Paris, chez Barrois l’aîné, 1813, troisième édition revue et augmentée de procédés nouveaux, d’expériences et d’observations nouvelles, in-8, demi chagrin brun raciné, auteur et titre dorés sur pièce de titre en maroquin rouge, date d’édition dorée en bas du dos, 4 fleurons dorés sur dos à 4 nerfs, plats papier raciné brun et noir, gardes papier marbré “cailloux” beige à filets multicolore, tranches mouchetées, reliure d’époque, XXXXVIII – 176 pp., signature autographe de l’auteur au dos de la page de titre, 1 planche dépliable comprenant 10 figures en noir, Avertissement, Avant-propos de la seconde édition, Explication de la planche, Table des matières.

Nicolas Appert (1749 – 1840) fut élève de bouche de la Maison ducale de Christian IV. Il s’installe à Paris vers 1780, rue des Lombards, comme confiseur.

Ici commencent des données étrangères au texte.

-- ==== Sys2Proof/Config.lean ====
section
/-!
DEFINITION. What is fixed before a run and constant during it (10_state.md R21, 00_scope.md section 4): the register
width `XLEN` and the configuration the host supplies in one transaction. `PROG_LEN` is read off the program (R6) and
`OUT_CAP` is unbounded (R7), so neither is a parameter here. The spec leaves no value free: 93_implementation_defined.md
treats no behaviour as "any value", so there is no opaque constant in this model.
-/

namespace Sys2Proof

/-- `XLEN` (00_scope.md R5, decision D1): arbitrary precision, or `n` bits of two's complement with `n ≥ 64`; a width
below 64 cannot be written down. -/
inductive XLen where
  /-- `XLEN = ∞`, the reference value. -/
  | unbounded
  /-- `XLEN = n`, a natural number of at least 64 bits. -/
  | finite (n : Nat) (atLeast64 : 64 ≤ n)
  deriving DecidableEq, Repr

/-- The reference value of `XLEN` (00_scope.md R5). -/
def XLen.reference : XLen := .unbounded

/-- Whether a register of width `XLEN` holds `v`: every integer when unbounded, else the two's complement range
`[-2^(n-1), 2^(n-1)-1]` (00_scope.md R5, 10_state.md R22). -/
def XLen.fits : XLen → RegVal → Bool
  | .unbounded, _ => true
  | .finite n _, v => decide (-(2 : Int) ^ (n - 1) ≤ v) && decide (v ≤ (2 : Int) ^ (n - 1) - 1)

/-- The configuration of one run, as the host sends it (70_reset_and_hazards.md R200, R204): three initial register
values and the HOST'S representation of the tape, whose elements may be wider than a cell (30_encoding.md R80). For the
transaction `RunIteration` the three values are `a`, `b_init`, `c_init`. -/
structure HostConfig where
  /-- `initA`, or `a` of an iteration. -/
  initA : RegVal
  /-- `initB`, or `b_init` of an iteration. -/
  initB : RegVal
  /-- `initC`, or `c_init` of an iteration. -/
  initC : RegVal
  /-- the program tape, as host integers. -/
  prog : List Int
  deriving DecidableEq, Repr

/-- The configuration errors, each with the value it records (60_exceptions.md R171 to R174). A load that answers one
is refused: no state exists (R175). Safe: nothing executes. -/
inductive ConfigError where
  /-- R171: the tape's length is odd; records the length. -/
  | oddLength (len : Nat)
  /-- R172: an element is not in 0 to 7; records the lowest such index and the element. -/
  | cellOutOfRange (index : Nat) (value : Int)
  /-- R173: operand 7 in combo position; records the lowest such even index and the instruction word. -/
  | reservedComboOperand (index : Nat) (word : Nat)
  /-- R174: an initial value does not fit a finite `XLEN`; records the lowest such register and the value. -/
  | registerWidthExceeded (reg : Fin 3) (value : Int)
  deriving DecidableEq, Repr

end Sys2Proof
end

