-- ==== Sys2Proof/Certificates/Slice0/Obligations.lean ====
section
/-!
DEFINITION. The statements for the provers. Each docstring names the rule of spec/ it formalises and, where a clause
rests on a decision D<n> of the spec (92_eei_decisions.md) or on a choice of this model, says so.
-/

open Sys2Proof Sys2Proof.Machine

/-! ## Encoding -/

/-- Decoding and encoding agree in both directions: a pair of cells decodes to `i` exactly when `i` is well formed and
its encoding is that pair (30_encoding.md R70, R72, R77). -/
def Obligations.DecodeEncodeInverse : Prop :=
  ∀ (i : Instr) (opcode operand : Cell),
    decode opcode operand = .ok i ↔ i.wellFormed = true ∧ encode i = (opcode, operand)

/-- Exactly the format-`C` opcodes with operand 7 are refused, by name and with their word; the other three opcodes
take operand 7 (30_encoding.md R78, R79; the refusal at decoding rests on decision D6). -/
def Obligations.ReservedWordsRefused : Prop :=
  (∀ (opcode operand : Cell) (w : Nat),
    decode opcode operand = .error (.reservedCombo w) ↔
      (opcode = 0#3 ∨ opcode = 2#3 ∨ opcode = 5#3 ∨ opcode = 6#3 ∨ opcode = 7#3) ∧ operand = 7#3 ∧
        w = 8 * opcode.toNat + 7) ∧
  decode 1#3 7#3 = .ok (.bxl 7#3) ∧ decode 3#3 7#3 = .ok (.jnz 7#3) ∧ decode 4#3 7#3 = .ok (.bxc 7#3)

/-- One word of every opcode, written out from the patterns of 30_encoding.md R77, decodes to its instruction. -/
def Obligations.FamilyWordsDecode : Prop :=
  decodeTableWord 8 0b000001 = some (.adv 1#3) ∧ decodeTableWord 8 0b001111 = some (.bxl 7#3) ∧
  decodeTableWord 8 0b010110 = some (.bst 6#3) ∧ decodeTableWord 8 0b011000 = some (.jnz 0#3) ∧
  decodeTableWord 8 0b100111 = some (.bxc 7#3) ∧ decodeTableWord 8 0b101100 = some (.out 4#3) ∧
  decodeTableWord 8 0b110101 = some (.bdv 5#3) ∧ decodeTableWord 8 0b111110 = some (.cdv 6#3) ∧
  decodeTableWord 8 0b111111 = none

/-- Assembling the listing of a well-formed instruction gives its cells back; the listing of a reserved word does not
assemble; and the reserved operand has no spelling: no mnemonic and operand text whatever assemble to a reserved word
(30_encoding.md R85; the operand spelling is the spec's own choice, decision D9). -/
def Obligations.ListingRoundTrip : Prop :=
  (∀ i : Instr, i.wellFormed = true →
    assembleLine (mnemonic i.opcode) (some (operandText i.opcode i.operand)) = some (encode i)) ∧
  (∀ i : Instr, i.wellFormed = false →
    assembleLine (mnemonic i.opcode) (some (operandText i.opcode i.operand)) = none) ∧
  (∀ (i : Instr) (name : String) (operand : Option String), i.wellFormed = false →
    assembleLine name operand ≠ some (encode i))

/-! ## The step -/

/-- A step runs the decoded instruction: when the machine is running (and not back at index 0 in an iteration), the pair
at an even `pc` decodes to `i`, then `step` is `exec i`, with the iteration latch set when the next state has no fault
and `pc ≠ 0` (40_fetch_dispatch.md R92, R93, R95; the latch is 45_iteration_mode.md R152, decision D11). -/
def Obligations.StepRunsDecodedInstruction : Prop :=
  ∀ (s : State) (opcode operand : Cell) (i : Instr),
    s.Running → ¬ s.Returned → s.pc % 2 = 0 →
    s.prog[s.pc]? = some opcode → s.prog[s.pc + 1]? = some operand → decode opcode operand = .ok i →
    step s = match exec i s with
      | .next t => .next { t with left0 := t.left0 || decide (t.form = .iteration ∧ t.fault = none ∧ t.pc ≠ 0) }
      | .fault f => .fault f
      | .refused r => .refused r

/-- On a tape of even length the step is total on running states and the stops are exactly the spec's three: `faulted`
with the recorded fault, `halted` at or past the end, `returned` when an iteration is back at index 0; no step is
refused (40_fetch_dispatch.md R90, R106; the order and the third stop rest on decisions D22 and D11). -/
def Obligations.StopsExactlyWhenNotRunning : Prop :=
  ∀ s : State, s.prog.length % 2 = 0 →
    ((∃ t, step s = .next t) ↔ s.Running ∧ ¬ s.Returned) ∧
    (∀ r, step s = .fault (.faulted r) ↔ s.fault = some r) ∧
    (step s = .fault .halted ↔ s.Halted) ∧
    (step s = .fault .returned ↔ s.Running ∧ s.Returned) ∧
    (∀ a, step s ≠ .fault (.fetchPastEnd a)) ∧ (∀ r, step s ≠ .refused r)

/-- The step refines the spec's pseudocode: on every running state over a tape of even length the next state is that of
R95's pseudocode, with the iteration latch observed (40_fetch_dispatch.md R95; its fault arms rest on decisions D3, D5
and D6, the latch on D11). -/
def Obligations.StepIsPseudocode : Prop :=
  ∀ s : State, s.prog.length % 2 = 0 → s.Running → ¬ s.Returned →
    step s = .next { pseudoStep s with
      left0 := s.left0 ||
        decide (s.form = .iteration ∧ (pseudoStep s).fault = none ∧ (pseudoStep s).pc ≠ 0) }

/-- A faulted machine has no step, whatever else its state holds (60_exceptions.md R180, R181, decision D7; the outcome
that names the record is this model's, notes/assumptions/3.md). -/
def Obligations.FaultedHasNoStep : Prop :=
  ∀ (s : State) (r : FaultRecord), s.fault = some r → step s = .fault (.faulted r)

/-- The halt test comes before the alignment test: at or past the end of the tape the machine is halted, at an even and
at an odd `pc`, and an empty program is halted at reset (40_fetch_dispatch.md R91, R96; decision D5 for the odd `pc`; the
outcome `halted` is this model's, notes/assumptions/4.md). -/
def Obligations.HaltTestBeforeAlignment : Prop :=
  (∀ s : State, s.fault = none → s.prog.length ≤ s.pc → step s = .fault .halted) ∧
  (∀ (a b c : Int) (f : Form), step (State.resetWith a b c [] f) = .fault .halted)

/-- An odd `pc` on the tape raises `MisalignedFetch`: cause 1, `pc` and `info` the odd `pc`, nothing else written
(40_fetch_dispatch.md R91, decision D5). -/
def Obligations.MisalignedFetchTaken : Prop :=
  faultCode .misalignedFetch = 1 ∧
  ∀ s : State, s.Running → s.pc % 2 = 1 →
    step s = .next { s with fault := some ⟨.misalignedFetch, s.pc, s.pc⟩ }

/-- A fetched reserved word raises `ReservedCombo`: cause 3, `info` the instruction word, nothing else written; and the
five instructions raise it themselves on operand 7 (40_fetch_dispatch.md R94, 60_exceptions.md R177, decision D6). -/
def Obligations.ReservedComboTaken : Prop :=
  faultCode .reservedCombo = 3 ∧
  (∀ (s : State) (opcode : Cell), s.Running → ¬ s.Returned → s.pc % 2 = 0 →
    s.prog[s.pc]? = some opcode → s.prog[s.pc + 1]? = some 7#3 →
    opcode = 0#3 ∨ opcode = 2#3 ∨ opcode = 5#3 ∨ opcode = 6#3 ∨ opcode = 7#3 →
    step s = .next { s with fault := some ⟨.reservedCombo, s.pc, 8 * opcode.toNat + 7⟩ }) ∧
  (∀ s : State,
    exec (.adv 7#3) s = .next { s with fault := some ⟨.reservedCombo, s.pc, 7⟩ } ∧
    exec (.bst 7#3) s = .next { s with fault := some ⟨.reservedCombo, s.pc, 23⟩ } ∧
    exec (.out 7#3) s = .next { s with fault := some ⟨.reservedCombo, s.pc, 47⟩ } ∧
    exec (.bdv 7#3) s = .next { s with fault := some ⟨.reservedCombo, s.pc, 55⟩ } ∧
    exec (.cdv 7#3) s = .next { s with fault := some ⟨.reservedCombo, s.pc, 63⟩ })

/-- A division whose combo operand is negative raises `NegativeExponent`: cause 2, `info` the exponent, no register,
`pc` or `out` written; only the register operands 4, 5, 6 can be negative (41_divide.md R113, decision D3). -/
def Obligations.NegativeExponentTaken : Prop :=
  faultCode .negativeExponent = 2 ∧
  ∀ (c : Cell) (s : State) (k : Int), combo s c = some k → k < 0 →
    (c = 4#3 ∧ k = s.A ∨ c = 5#3 ∧ k = s.B ∨ c = 6#3 ∧ k = s.C) ∧
    exec (.adv c) s = .next { s with fault := some ⟨.negativeExponent, s.pc, k⟩ } ∧
    exec (.bdv c) s = .next { s with fault := some ⟨.negativeExponent, s.pc, k⟩ } ∧
    exec (.cdv c) s = .next { s with fault := some ⟨.negativeExponent, s.pc, k⟩ }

Etant intéressé par les problèmes de conservation des aliments, il effectue plusieurs expériences sur son terrain de Massy. En 1809, il met au point un procédé nouveau, l’Appertisation, récompensé par le Ministère de l’Intérieur, qui le dote d’un prix de 12 000 francs. L’industrie de la conservation vient de naître !

Très belle reliure. ! Ce livre faisait partie de la  Bibliothèque culinaire de Victor Michon, qui fut l’un des plus grands cuisiniers du début du XXe siècle. Il fut formé aux fourneaux de sa mère.  Aujourd’hui encore, le Prix Victor Michon au Concours International Gastronomique d’Arpajon. fait partie des titres dont s’honorent beaucoup de chefs “étoilés”.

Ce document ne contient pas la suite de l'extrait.